Record set:
++++++++
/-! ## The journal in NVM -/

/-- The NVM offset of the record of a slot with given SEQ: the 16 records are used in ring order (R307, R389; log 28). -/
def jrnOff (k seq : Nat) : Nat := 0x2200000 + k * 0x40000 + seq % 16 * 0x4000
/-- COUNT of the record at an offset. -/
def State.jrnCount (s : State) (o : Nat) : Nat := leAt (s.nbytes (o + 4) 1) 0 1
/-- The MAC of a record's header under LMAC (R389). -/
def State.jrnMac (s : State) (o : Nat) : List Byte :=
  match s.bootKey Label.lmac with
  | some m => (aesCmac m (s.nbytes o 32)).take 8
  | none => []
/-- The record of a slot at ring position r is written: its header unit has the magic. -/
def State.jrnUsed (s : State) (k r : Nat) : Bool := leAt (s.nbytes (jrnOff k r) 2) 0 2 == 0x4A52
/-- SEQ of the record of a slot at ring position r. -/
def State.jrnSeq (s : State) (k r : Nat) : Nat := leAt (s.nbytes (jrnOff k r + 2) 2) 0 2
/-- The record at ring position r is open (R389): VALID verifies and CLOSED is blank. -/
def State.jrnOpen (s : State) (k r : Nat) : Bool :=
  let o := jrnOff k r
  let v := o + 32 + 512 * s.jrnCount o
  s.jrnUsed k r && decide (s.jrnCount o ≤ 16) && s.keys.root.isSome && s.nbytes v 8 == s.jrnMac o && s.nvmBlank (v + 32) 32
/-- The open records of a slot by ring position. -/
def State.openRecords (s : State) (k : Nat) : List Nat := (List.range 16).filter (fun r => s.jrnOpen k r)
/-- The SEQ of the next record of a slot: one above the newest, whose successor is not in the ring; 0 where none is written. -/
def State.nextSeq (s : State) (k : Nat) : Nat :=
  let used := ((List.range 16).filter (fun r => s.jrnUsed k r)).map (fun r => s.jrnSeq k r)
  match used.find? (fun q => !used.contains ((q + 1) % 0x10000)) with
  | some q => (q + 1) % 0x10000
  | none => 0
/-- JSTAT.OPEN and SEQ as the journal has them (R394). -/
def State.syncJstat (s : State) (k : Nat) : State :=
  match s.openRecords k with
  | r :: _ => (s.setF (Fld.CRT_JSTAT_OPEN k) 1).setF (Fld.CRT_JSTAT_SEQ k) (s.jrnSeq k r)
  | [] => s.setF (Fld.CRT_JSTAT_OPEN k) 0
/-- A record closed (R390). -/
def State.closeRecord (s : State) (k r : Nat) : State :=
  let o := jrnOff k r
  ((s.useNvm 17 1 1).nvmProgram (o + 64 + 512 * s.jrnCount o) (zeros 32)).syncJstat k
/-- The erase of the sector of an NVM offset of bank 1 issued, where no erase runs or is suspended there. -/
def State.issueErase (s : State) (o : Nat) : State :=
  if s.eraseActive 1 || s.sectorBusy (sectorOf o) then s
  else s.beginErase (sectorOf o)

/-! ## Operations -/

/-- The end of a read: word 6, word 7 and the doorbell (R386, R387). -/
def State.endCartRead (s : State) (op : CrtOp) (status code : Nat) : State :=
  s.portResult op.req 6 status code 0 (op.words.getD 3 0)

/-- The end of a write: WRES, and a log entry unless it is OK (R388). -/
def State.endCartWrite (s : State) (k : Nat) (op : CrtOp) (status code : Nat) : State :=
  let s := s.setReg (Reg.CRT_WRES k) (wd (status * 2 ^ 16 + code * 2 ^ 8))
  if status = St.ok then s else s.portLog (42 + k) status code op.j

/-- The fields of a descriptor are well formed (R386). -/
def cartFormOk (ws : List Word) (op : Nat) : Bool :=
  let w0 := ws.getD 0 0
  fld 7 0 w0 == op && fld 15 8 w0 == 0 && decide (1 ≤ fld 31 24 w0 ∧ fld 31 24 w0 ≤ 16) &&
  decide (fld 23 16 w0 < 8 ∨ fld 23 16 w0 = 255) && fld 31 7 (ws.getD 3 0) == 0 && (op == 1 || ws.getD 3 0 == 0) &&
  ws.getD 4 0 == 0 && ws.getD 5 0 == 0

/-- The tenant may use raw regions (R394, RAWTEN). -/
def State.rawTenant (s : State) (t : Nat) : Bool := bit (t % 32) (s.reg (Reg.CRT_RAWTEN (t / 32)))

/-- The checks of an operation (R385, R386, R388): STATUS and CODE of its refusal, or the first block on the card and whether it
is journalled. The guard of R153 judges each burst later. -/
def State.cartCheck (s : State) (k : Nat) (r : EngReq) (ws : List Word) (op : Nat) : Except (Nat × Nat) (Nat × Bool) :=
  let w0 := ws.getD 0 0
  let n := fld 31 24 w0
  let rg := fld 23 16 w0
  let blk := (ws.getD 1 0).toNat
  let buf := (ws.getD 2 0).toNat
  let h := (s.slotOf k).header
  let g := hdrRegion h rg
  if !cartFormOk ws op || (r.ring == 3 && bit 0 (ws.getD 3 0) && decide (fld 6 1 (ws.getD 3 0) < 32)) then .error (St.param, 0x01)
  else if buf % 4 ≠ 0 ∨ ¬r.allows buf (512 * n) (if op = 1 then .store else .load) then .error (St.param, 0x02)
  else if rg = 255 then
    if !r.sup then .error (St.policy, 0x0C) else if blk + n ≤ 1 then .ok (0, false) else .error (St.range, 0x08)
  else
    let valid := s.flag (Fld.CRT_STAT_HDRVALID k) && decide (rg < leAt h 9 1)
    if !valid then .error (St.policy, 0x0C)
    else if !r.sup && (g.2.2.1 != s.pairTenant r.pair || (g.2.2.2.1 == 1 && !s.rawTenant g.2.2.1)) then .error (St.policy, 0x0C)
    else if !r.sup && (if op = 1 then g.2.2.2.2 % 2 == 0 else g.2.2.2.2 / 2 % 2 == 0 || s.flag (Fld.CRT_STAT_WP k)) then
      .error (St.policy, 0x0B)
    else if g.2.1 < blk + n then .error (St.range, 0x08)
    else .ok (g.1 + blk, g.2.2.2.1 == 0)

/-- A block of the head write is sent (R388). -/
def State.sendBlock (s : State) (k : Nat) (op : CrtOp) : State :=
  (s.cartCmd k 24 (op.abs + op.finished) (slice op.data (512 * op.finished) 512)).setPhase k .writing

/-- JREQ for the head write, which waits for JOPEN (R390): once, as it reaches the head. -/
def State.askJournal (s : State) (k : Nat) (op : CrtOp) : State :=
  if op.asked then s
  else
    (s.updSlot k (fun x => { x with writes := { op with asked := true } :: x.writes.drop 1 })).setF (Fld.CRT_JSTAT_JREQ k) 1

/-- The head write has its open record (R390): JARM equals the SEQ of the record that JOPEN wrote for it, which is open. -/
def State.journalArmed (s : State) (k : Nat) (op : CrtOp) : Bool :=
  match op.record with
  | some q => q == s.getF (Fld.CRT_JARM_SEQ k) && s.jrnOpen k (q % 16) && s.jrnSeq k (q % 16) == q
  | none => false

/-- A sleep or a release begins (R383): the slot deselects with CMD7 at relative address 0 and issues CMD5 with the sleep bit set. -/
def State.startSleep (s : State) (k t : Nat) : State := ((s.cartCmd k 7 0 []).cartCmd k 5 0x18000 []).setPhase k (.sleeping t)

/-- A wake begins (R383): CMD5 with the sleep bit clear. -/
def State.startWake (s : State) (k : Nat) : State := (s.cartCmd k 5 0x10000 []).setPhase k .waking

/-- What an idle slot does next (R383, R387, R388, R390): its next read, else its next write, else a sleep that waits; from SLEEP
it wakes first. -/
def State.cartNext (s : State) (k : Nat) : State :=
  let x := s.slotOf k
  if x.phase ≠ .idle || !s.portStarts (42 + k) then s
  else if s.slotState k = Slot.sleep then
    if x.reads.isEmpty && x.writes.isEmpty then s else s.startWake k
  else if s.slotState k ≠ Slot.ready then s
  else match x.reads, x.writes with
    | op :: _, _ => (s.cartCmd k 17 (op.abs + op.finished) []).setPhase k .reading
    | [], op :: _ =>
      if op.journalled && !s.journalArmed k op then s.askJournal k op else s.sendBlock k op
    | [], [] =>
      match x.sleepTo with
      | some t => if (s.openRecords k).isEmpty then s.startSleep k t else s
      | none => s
++++++++
Task objective: Retype, exactly and in full, the lines above from the one containing "else if g.2.1" through the one containing "else if s.slotState k = Slot.sleep then".

Written response:
    else if g.2.1 < blk + n then .error (St.range, 0x08)
    else .ok (g.1 + blk, g.2.2.2.1 == 0)

/-- A block of the head write is sent (R388). -/
def State.sendBlock (s : State) (k : Nat) (op : CrtOp) : State :=
  (s.cartCmd k 24 (op.abs + op.finished) (slice op.data (512 * op.finished) 512)).setPhase k .writing

/-- JREQ for the head write, which waits for JOPEN (R390): once, as it reaches the head. -/
def State.askJournal (s : State) (k : Nat) (op : CrtOp) : State :=
  if op.asked then s
  else
    (s.updSlot k (fun x => { x with writes := { op with asked := true } :: x.writes.drop 1 })).setF (Fld.CRT_JSTAT_JREQ k) 1

/-- The head write has its open record (R390): JARM equals the SEQ of the record that JOPEN wrote for it, which is open. -/
def State.journalArmed (s : State) (k : Nat) (op : CrtOp) : Bool :=
  match op.record with
  | some q => q == s.getF (Fld.CRT_JARM_SEQ k) && s.jrnOpen k (q % 16) && s.jrnSeq k (q % 16) == q
  | none => false

/-- A sleep or a release begins (R383): the slot deselects with CMD7 at relative address 0 and issues CMD5 with the sleep bit set. -/
def State.startSleep (s : State) (k t : Nat) : State := ((s.cartCmd k 7 0 []).cartCmd k 5 0x18000 []).setPhase k (.sleeping t)

/-- A wake begins (R383): CMD5 with the sleep bit clear. -/
def State.startWake (s : State) (k : Nat) : State := (s.cartCmd k 5 0x10000 []).setPhase k .waking

/-- What an idle slot does next (R383, R387, R388, R390): its next read, else its next write, else a sleep that waits; from SLEEP
it wakes first. -/
def State.cartNext (s : State) (k : Nat) : State :=
  let x := s.slotOf k
  if x.phase ≠ .idle || !s.portStarts (42 + k) then s
  else if s.slotState k = Slot.sleep then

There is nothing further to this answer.